AMENDMENT NO. 5 TO SCHEDULE TO
This Amendment No. 5 (Amendment No. 5) amends and supplements the Tender Offer Statement on Schedule TO (as may be
further supplemented or amended from time to time, the Schedule TO) originally filed with the Securities and Exchange Commission on December 21, 2018 relating to an offer by Navios Maritime Holdings Inc., a Republic of Marshall Islands
corporation (the Company), to acquire (i) 946,100 outstanding American Depositary Shares (Series G ADSs), each representing 1/100th of a share of 8.75% Series G Cumulative Redeemable Perpetual Preferred Stock (the
Series G ADS Exchange Offer), and (ii) 1,907,600 outstanding American Depositary Shares (Series H ADSs), each representing 1/100th of a share of 8.625% Series H Cumulative Redeemable Perpetual Preferred Stock (the Series H
ADS Exchange Offer), from tendering holders of Series G ADSs and Series H ADSs, as applicable, pursuant to the terms and subject to the conditions described in the prospectus, dated March 18, 2019 (as the same may be amended or supplemented,
Except as set forth herein, this Amendment No. 5 does not modify any of the information previously
reported on the Schedule TO or the Prospectus. All information in the Prospectus, including all exhibits and annexes thereto, are hereby expressly incorporated by reference into this Amendment No. 5 in response to all items required in the
Schedule TO. This Amendment No. 5 should be read in conjunction with the Schedule TO and Exhibits thereto and the Prospectus.

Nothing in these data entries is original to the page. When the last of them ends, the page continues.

-- ==== Sys2Proof/Machine/GooseRx.lean ====
section
/-! DEFINITION. GOOSE subscriptions (R433-R438): judging a message, supervision, the record, the sinks; settings of the GSE as
they enter force, its commit check and its computed registers (R450). -/

namespace Sys2Proof.Machine

def subOf (s : State) (n : Nat) : GSub := mget {} s.gse.subs n
def setSub (s : State) (n : Nat) (x : GSub) : State := { s with gse := { s.gse with subs := mset {} s.gse.subs n x } }

/-- The owner of a subscription, its PID for a flag word. -/
def subOwner (s : State) (n : Nat) : Option Nat := ownerOf s 7 n

/-- A counter of the GSE (R450). -/
def gseCount (s : State) (i : Nat) : State :=
  setLive s (R.gseCnt i) (word (satAdd 0xFFFFFFFF (liveOf s (R.gseCnt i)).toNat 1))

/-- A post of the GSE on subscription `n`, with a record where `sev` names one (R446). -/
def subPost (s : State) (n cls code info : Nat) (sev : Option Nat) : State :=
  let s := match sev with | some v => almPost s v 0x0F code (subOwner s n) [word info] | none => s
  postOwner s (subOwner s n) cls 0x0F code info

def subCode : SubState → Nat
  | .disabled => 0 | .wait => 1 | .valid => 2 | .timeout => 3

/-! ### The member map (R438) -/

/-- An entry of a member map keeps R438. -/
def mapOk (w : Word) : Bool :=
  let t := fld w 31 28
  (t == 1 || (decide (3 ≤ t) && decide (t ≤ 7))) && fld w 14 12 == 0 && fld w 25 24 != 3 &&
    (match fld w 27 26 with | 0 => true | 1 => t == 1 | 2 => t == 1 || t == 5 | _ => false)

/-- The map of a subscription, read with its owner's PID when its set enters force. -/
def subMapRead (s : State) (n : Nat) : State :=
  let a := fld (forceOf s (R.gsMap n)) 31 4 * 16
  let k := fld (forceOf s (R.gsCfg n)) 22 16
  let r := dmaAccess s 15 (gseTag s (subOwner s n)) false a (4 * k)
  let s := r.1
  if r.2.isSome then setEvt (setEvt (setSub s n { subOf s n with bad := true, map := [] }) R.gseEvt 6) R.gseEvt 1
  else
    let m := (List.range k).map fun i => rd32 s (a + 4 * i)
    if m.all mapOk then setSub s n { subOf s n with bad := false, map := m }
    else setEvt (setSub s n { subOf s n with bad := true, map := [] }) R.gseEvt 1

/-! ### The record (R437) -/

/-- Words stored into a record between its two writes of GEN. -/
def recStore (s : State) (n : Nat) (off : Nat) (ws : List Word) : State :=
  let a := fld (forceOf s (R.gsRec n)) 31 6 * 64
  let r := dmaAccess s 15 (gseTag s (subOwner s n)) true a (off + 4 * ws.length)
  let s := r.1
  if r.2.isSome then setEvt s R.gseEvt 6
  else
    let g := rd32 s a
    wr32 (wrBytes (wr32 s a (g + 1)) (a + off) (wordsBytes ws)) a (g + 2)

/-- Word 0x04 of a record. -/
def recHead (s : State) (n : Nat) (sim auth : Bool) : Word :=
  let x := subOf s n
  word (b2n (x.state = .valid) 31 + subCode x.state * 2 ^ 29 + b2n x.test 28 + b2n sim 27 + b2n auth 26)

/-- The record of a new state. -/
def recNew (s : State) (n : Nat) (m : GooseMsg) (auth : Bool) (vals : List (Word × Word)) : State :=
  recStore s n 4 ([recHead s n m.sim auth, m.stNum, m.sqNum, m.tal, word m.tNs, word (m.tSec + s.time.utc), 0#32] ++
    vals.flatMap fun v => [v.1, v.2])

/-- The STATE of a record follows the subscription's; its other fields stay. -/
def recState (s : State) (n : Nat) : State :=
  let old := rd32 s (fld (forceOf s (R.gsRec n)) 31 6 * 64 + 4)
  recStore s n 4 [recHead s n (bit old 27) (bit old 26)]

/-! ### The sinks (R438) -/

/-- A flag sink writes its flag through the TMX (R414). -/
def sinkFlag (s : State) (n f : Nat) (v : Bool) : State :=
  (flagWord s (guarded (word (b2n v 31 + f))) ((subOwner s n).getD 32) (.sub n)).1

/-- The order of a member that changed to a value that orders; `true` is close. -/
def sinkOrder (w v : Word) : Option Bool :=
  if fld w 31 28 = 1 then (if v ≠ 0#32 then some (bit w 15) else none)
  else if fld v 1 0 = 1 then some false
  else if fld v 1 0 = 2 then some true
  else none

/-- Member `i` of a new state acts on its sink; `old` are the values last applied. -/
def sinkApply (n : Nat) (old vals : List (Word × Word)) (i : Nat) (s : State) : State :=
  let w := ((subOf s n).map[i]?).getD 0#32
  let v := ((vals[i]?).getD (0#32, 0#32)).1
  match fld w 27 26 with
  | 1 => sinkFlag s n (fld w 11 0) (decide (v ≠ 0#32))
  | 2 =>
    if old[i]? = vals[i]? then s
    else match sinkOrder w v with
      | some c => cmdOrder s { obj := fld w 23 16, rank := 3, action := 1, val := c }
      | none => s
  | _ => s

/-- The flag sinks of a subscription that enters TIMEOUT. -/
def sinkFail (s : State) (n : Nat) : State :=
  each (subOf s n).map s fun w s =>
    if fld w 27 26 = 1 then
      match fld w 25 24 with
      | 0 => sinkFlag s n (fld w 11 0) false
      | 1 => sinkFlag s n (fld w 11 0) true
      | _ => s
    else s

/-! ### States (R435) -/

/-- A subscription enters WAIT: the numbers and values heard so far are forgotten. -/
def subWait (s : State) (n : Nat) : State := setSub s n { subOf s n with state := .wait, seen := false, vals := [] }

/-- SIM_LATCH changes (R435). -/
def subLatch (s : State) (n : Nat) (v : Bool) : State :=
  subWait (subPost (setSub s n { subOf s n with simLatch := v }) n 1 0x13 (b2n v 15 + n) (some 2)) n

/-- A message is accepted: supervision begins anew, VALID. -/
def subRenew (s : State) (n : Nat) (m : GooseMsg) : State :=
  let x := subOf s n
  let s := setSub s n { x with
    state := .valid, seen := true, stNum := m.stNum, sqNum := m.sqNum, expiry := s.ltc - m.age + m.tal.toNat * 1000000 }
  if x.state = .valid then s else subPost (setEvt s (R.gsStat n) 0) n 2 0x11 n none

/-- A number follows another (R434). -/
def newer (a b : Word) : Bool := decide (0 < (a - b).toNat) && decide ((a - b).toNat < 2 ^ 31)

/-- A new state (R434). -/
def isNew (x : GSub) (m : GooseMsg) : Bool :=
  !x.seen || newer m.stNum x.stNum || (m.stNum == 1#32 && m.sqNum == 0#32)

/-- The values of a message as the record holds them: a Timestamp in TAI (R164, R437). -/
def msgVals (s : State) (m : GooseMsg) : List (Word × Word) :=
  m.members.map fun e => (e.v, if e.type_.val = 7 then e.v2 + word s.time.utc else 0#32)

/-- The message is TEST (R435). -/
def msgTest (m : GooseMsg) : Bool := m.members.any fun e => e.type_.val == 6 && bit e.v 11

/-- A new state is accepted: values, record, sinks, event tasks, trigger (R434, R437, R438, R486). -/
def subNew (s : State) (n : Nat) (m : GooseMsg) (auth : Bool) : State :=
  let vals := msgVals s m
  let s := setSub s n { subOf s n with test := msgTest m }
  let s := subRenew s n m
  let s := recNew s n m auth vals
  let acc := match subOwner s n with | some p => bit (forceOf s R.gseTestAcc) p | none => false
  let old := (subOf s n).vals
  let s := if msgTest m && !acc then s
    else
      let t := upto vals.length s (sinkApply n old vals)
      setSub t n { subOf t n with vals := vals }
  let s := fireEvent s 3 n none none
  if bit (forceOf s (R.drcGseTrig (n / 32))) (n % 32) then drcTrigger s 4 n (s.ltc - m.age) (tickAt s (s.ltc - m.age)) else s

/-- A message accepted for subscription `n` (R434, R435). -/
def subAccept (s : State) (n : Nat) (m : GooseMsg) (auth : Bool) : State :=
  let s := if m.sim && !(subOf s n).simLatch then subLatch s n true else s
  let x := subOf s n
  if isNew x m then subNew s n m auth
  else if m.stNum = x.stNum ∧ newer m.sqNum x.sqNum then
    let s' := subRenew s n m
    if x.state = .valid then s' else recState s' n
  else gseCount s 6

/-! ### Judging a message (R433) -/

/-- The message matches subscription `n`. -/
def subMatch (s : State) (m : GooseMsg) (n : Nat) : Bool :=
  let cfg := forceOf s (R.gsCfg n)
  let id := forceOf s (R.gsId n)
  bit cfg 31 && fld id 31 16 == m.appId.toNat && fld id 7 0 == m.gocbRef.length && crc32 m.gocbRef == forceOf s (R.gsRefCrc n) &&
    bit cfg (if m.process then 27 else 28)

/-- The subscriptions enabled in force, in rising number. -/
def subsOn (s : State) : List Nat :=
  (mtake s.force (R.gsCfg 0) (R.gsCfg 512)).filterMap fun e =>
    if (e.1 - R.gsCfg 0) % 0x20 = 0 ∧ bit e.2 31 then some ((e.1 - R.gsCfg 0) / 0x20) else none

/-- The message authenticates for subscription `n` with the slots in force when its first byte came (R249, R436). -/
def subAuthOk (s : State) (n : Nat) (m : GooseMsg) (first : Nat) : Bool :=
  match m.auth with
  | none => false
  | some x =>
    let k := forceOf s (R.gsKey n)
    let old := decide (first < s.gse.keysTill)
    macOk (fun i => if old then mget [] s.gse.keys (256 + i) else slotKey s 1 i)
      (fun i => if old then (mfind s.gse.keyIds (R.gseKeyId i)).getD (regReset (R.gseKeyId i)) else forceOf s (R.gseKeyId i))
      [fld k 4 0, fld k 12 8] x

/-- An authentication failure (R436, R446). -/
def subAuthFail (s : State) (n : Nat) : State :=
  let s := if evt s (R.gsStat n) 3 then s else subPost s n 1 0x12 n (some 1)
  setEvt (setEvt s (R.gsStat n) 3) R.gseEvt 3

/-- A confRev mismatch (R433, R446). -/
def subConfRev (s : State) (n : Nat) : State :=
  let s := if evt s (R.gsStat n) 2 then s else subPost s n 1 0x14 n (some 2)
  gseCount (setEvt (setEvt s (R.gsStat n) 2) R.gseEvt 4) 3

/-- A matching message is judged for subscription `n` (R433). -/
def subJudge (m : GooseMsg) (first n : Nat) (s : State) : State :=
  let cfg := forceOf s (R.gsCfg n)
  let acc := match subOwner s n with | some p => bit (forceOf s R.gseSimAcc) p | none => false
  let mode := fld cfg 30 29
  let auth := subAuthOk s n m first
  if m.confRev ≠ forceOf s (R.gsConfrev n) then subConfRev s n
  else if (subOf s n).bad || m.members.map (fun e => e.type_.val) != (subOf s n).map.map (fld · 31 28) then
    setEvt (gseCount s 4) R.gseEvt 1
  else
    let s := match m.auth with | some x => if mode ≠ 0 ∧ !x.algOk then gseCount s 7 else s | none => s
    let s := if mode ≠ 0 ∧ !auth then subAuthFail s n else s
    if mode = 1 ∧ !auth then s
    else if (m.sim ∧ !acc) ∨ (acc ∧ (subOf s n).simLatch ∧ !m.sim) then gseCount s 5
    else subAccept s n m (decide (mode ≠ 0) && auth)

/-- A complete receive item of the GSE (R433), none where it is malformed. -/
def gooseFrame (s : State) (m : Option GooseMsg) (first : Nat) : State :=
  let s := gseCount s 0
  match m with
  | none => gseCount s 2
  | some m =>
    match (subsOn s).filter (subMatch s m) with
    | [] => setEvt (gseCount s 1) R.gseEvt 0
    | l => each l s (subJudge m first)

/-- GOOSE_RX (R433): the oldest good receive item of a port is taken; its receive stamp is its arrival (R181). -/
def execGooseRx (m : Fin 4) (s : State) : Host.Outcome State Fault Refusal :=
  .next (
    let r := itemNext s m.val 2
    match r.1 with
    | none => r.2
    | some x => gooseFrame (itemTake r.2 x) (gooseParse x.frame (decide (m.val < 2)) (s.ltc - (x.stamp / 256).toNat)) x.first)

/-- GOOSE_TAL_EXPIRY of subscription `n` (R435, R438): TIMEOUT. -/
def execGooseTalExpiry (n : Fin 512) (s : State) : Host.Outcome State Fault Refusal :=
  .next (
    let x := subOf s n.val
    if x.state = .valid then
      let s := reachLtc s x.expiry
      let s := setEvt (setEvt (setSub s n.val { x with state := .timeout }) (R.gsStat n.val) 1) R.gseEvt 2
      let s := subPost s n.val 0 0x10 n.val (some 1)
      sinkFail (recState s n.val) n.val
    else s)

/-! ### Settings (R435, R450) -/

/-- What gives a subscription its identity. -/
def subIdentity (s : State) (n : Nat) : List Word := [forceOf s (R.gsId n), forceOf s (R.gsRefCrc n), forceOf s (R.gsConfrev n)]

/-- The key slots and identifiers in force before are kept for the messages in progress (R249, R436). -/
def gseKeysOld (s0 s : State) : State :=
  { s with gse := { s.gse with
    keys := mtake s0.trust.slots 256 512
    keyIds := mtake s0.force (R.gseKeyId 0) (R.gseKeyId 32)
    keysTill := s.now } }

/-- A GSE set has entered force; `s0` is the state before. -/
def gseInForce (s0 s : State) : State :=
  let s := gseKeysOld s0 s
  let s := upto 256 s fun p s => if bit (forceOf s (R.gpCfg p)) 31 || (pubOf s p).on then gpDescRead s p else s
  let s := each s.gse.subs s fun e s => if bit (forceOf s (R.gsCfg e.1)) 31 then s else setSub s e.1 {}
  each (subsOn s) s fun n s =>
    let s := if (subOf s n).state = .disabled ∨ subIdentity s0 n ≠ subIdentity s n then subWait s n else s
    let s := subMapRead s n
    if (subOf s n).bad then subWait s n else s

/-- SIM_LATCH clears where the owner's bit has returned to 0 (R241, R435). -/
def gseSim (s : State) : State :=
  each s.gse.subs s fun e s =>
    let acc := match subOwner s e.1 with | some p => bit (forceOf s R.gseSimAcc) p | none => false
    if (subOf s e.1).simLatch && !acc then subLatch s e.1 false else s

/-- The check of a GSE set (R427, R431, R438, R450): cause and offset. -/
def checkGse (ps : PendSet) : Option (Nat × Nat) :=
  let v := pendVal ps.vals
  let pub := (List.range 256).findSome? fun p =>
    let cfg := v (R.gpCfg p)
    let t := v (R.gpTiming p)
    let o := 0x1000 + p * 0x40
    if !bit cfg 31 then none
    else if fld cfg 27 26 = 3 ∨ fld cfg 22 16 = 0 ∨ 64 < fld cfg 22 16 then some (3, o)
    else if fld t 31 16 < 250 ∨ fld t 15 0 < 100 ∨ 60000 < fld t 15 0 then some (3, o + 0x14)
    else if !inShared (fld (v (R.gpRef p)) 31 4 * 16) then some (3, o + 0x18)
    else none
  let sub := (List.range 512).findSome? fun n =>
    let cfg := v (R.gsCfg n)
    let o := 0x6000 + n * 0x20
    if !bit cfg 31 then none
    else if fld cfg 30 29 = 3 ∨ fld cfg 22 16 = 0 ∨ 64 < fld cfg 22 16 then some (3, o)
    else if fld (v (R.gsId n)) 7 0 = 0 ∨ 129 < fld (v (R.gsId n)) 7 0 then some (3, o + 4)
    else if !inShared (fld (v (R.gsMap n)) 31 4 * 16) then some (3, o + 0x10)
    else if !inShared (fld (v (R.gsRec n)) 31 6 * 64) then some (3, o + 0x14)
    else none
  pub.orElse fun _ => sub

/-- The computed registers of the GSE at offset `o`. -/
def readGse (s : State) (o : Nat) : Option Word :=
  if o = 0 then
    some (word ((s.gse.subs.filter fun e => e.2.state = .valid).length * 65536 +
      ((s.gse.pubs.filter fun e => e.2.on && !gpHeld s e.1).length)))
  else if 0x1000 ≤ o ∧ o < 0x5000 then
    let p := (o - 0x1000) / 0x40
    let g := pubOf s p
    match o % 0x40 with
    | 0x1C => some (word ((if !g.on then 0 else if gpHeld s p then 2 else 1) * 2 ^ 30 + g.len % 2048))
    | 0x20 => some g.stNum
    | 0x24 => some g.sqNum
    | _ => none
  else if 0x6000 ≤ o ∧ o < 0xA000 ∧ o % 0x20 = 0x1C then
    let n := (o - 0x6000) / 0x20
    let x := subOf s n
    some (word (subCode x.state * 2 ^ 30 + b2n x.simLatch 29 + b2n x.test 28) ||| (liveOf s (R.gsStat n) &&& 0x1F#32))
  else none

end Sys2Proof.Machine
end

All capitalized terms used in this Amendment No. 5 and not otherwise defined have the respective meanings
ascribed to them in the Prospectus, as amended or supplemented.
Item 1. Summary Term Sheet.
The information set forth in Item 4 below is incorporated herein by reference.
Item 4. Terms of the Transaction.
4(a) of the Schedule TO, which incorporates by reference the information contained in the Prospectus, is hereby amended and supplemented as follows:
With respect to the Series H ADS Exchange Offer, the Company is accepting the 1,101,113 Series H ADSs tendered and accepted as of March 15,
2019 and the Company will pay a total of approximately $4.2 million cash consideration and issue a total of approximately $4.8 million in aggregate principal amount of 9.75% Senior Notes due 2024, subject to adjustment for fractional shares, in
exchange for such tendered and accepted Series H ADSs.
With respect to the Series G ADSs Exchange Offer, the Company is (i) increasing
the consideration for each Series G ADS tendered by $1.00 in cash (the Additional Series G ADS Cash Consideration), which will not be subject to the cash cap under which no more than 50% of the validly tendered and not properly withdrawn
Series G ADSs, as a class, will receive cash, and (ii) extending the expiration date of the Series G ADS Exchange Offer until 11:59 p.m., New York City time, on Friday, March 29, 2019, unless further extended.
The Series G ADSs Exchange Offer had been previously scheduled to expire at 11:59 p.m., New York City time, on March 15, 2019. Throughout the
Schedule TO, the Prospectus and the other offering materials, all references to the expiration date of the Series G ADS Exchange Offer are hereby amended to extend the expiration date of the Series G ADS Exchange Offer until 11:59 p.m., New York
City Time, on Friday, March 29, 2019.
Following the expiration of the Series G ADS Exchange Offer, provided that the remaining conditions
to the Series G ADS Exchange Offer are satisfied or waived, the Company will acquire up to 946,100 Series G ADSs (approximately 66 2/3%) of the number of Series G ADSs tendered.
A copy of the press release is attached hereto as Exhibit (a)(5)(E) and is incorporated by reference.
Item 12. Exhibits.
Item 12 of the
Schedule TO is hereby amended by adding the following exhibit:
Press Release, dated March 18, 2019.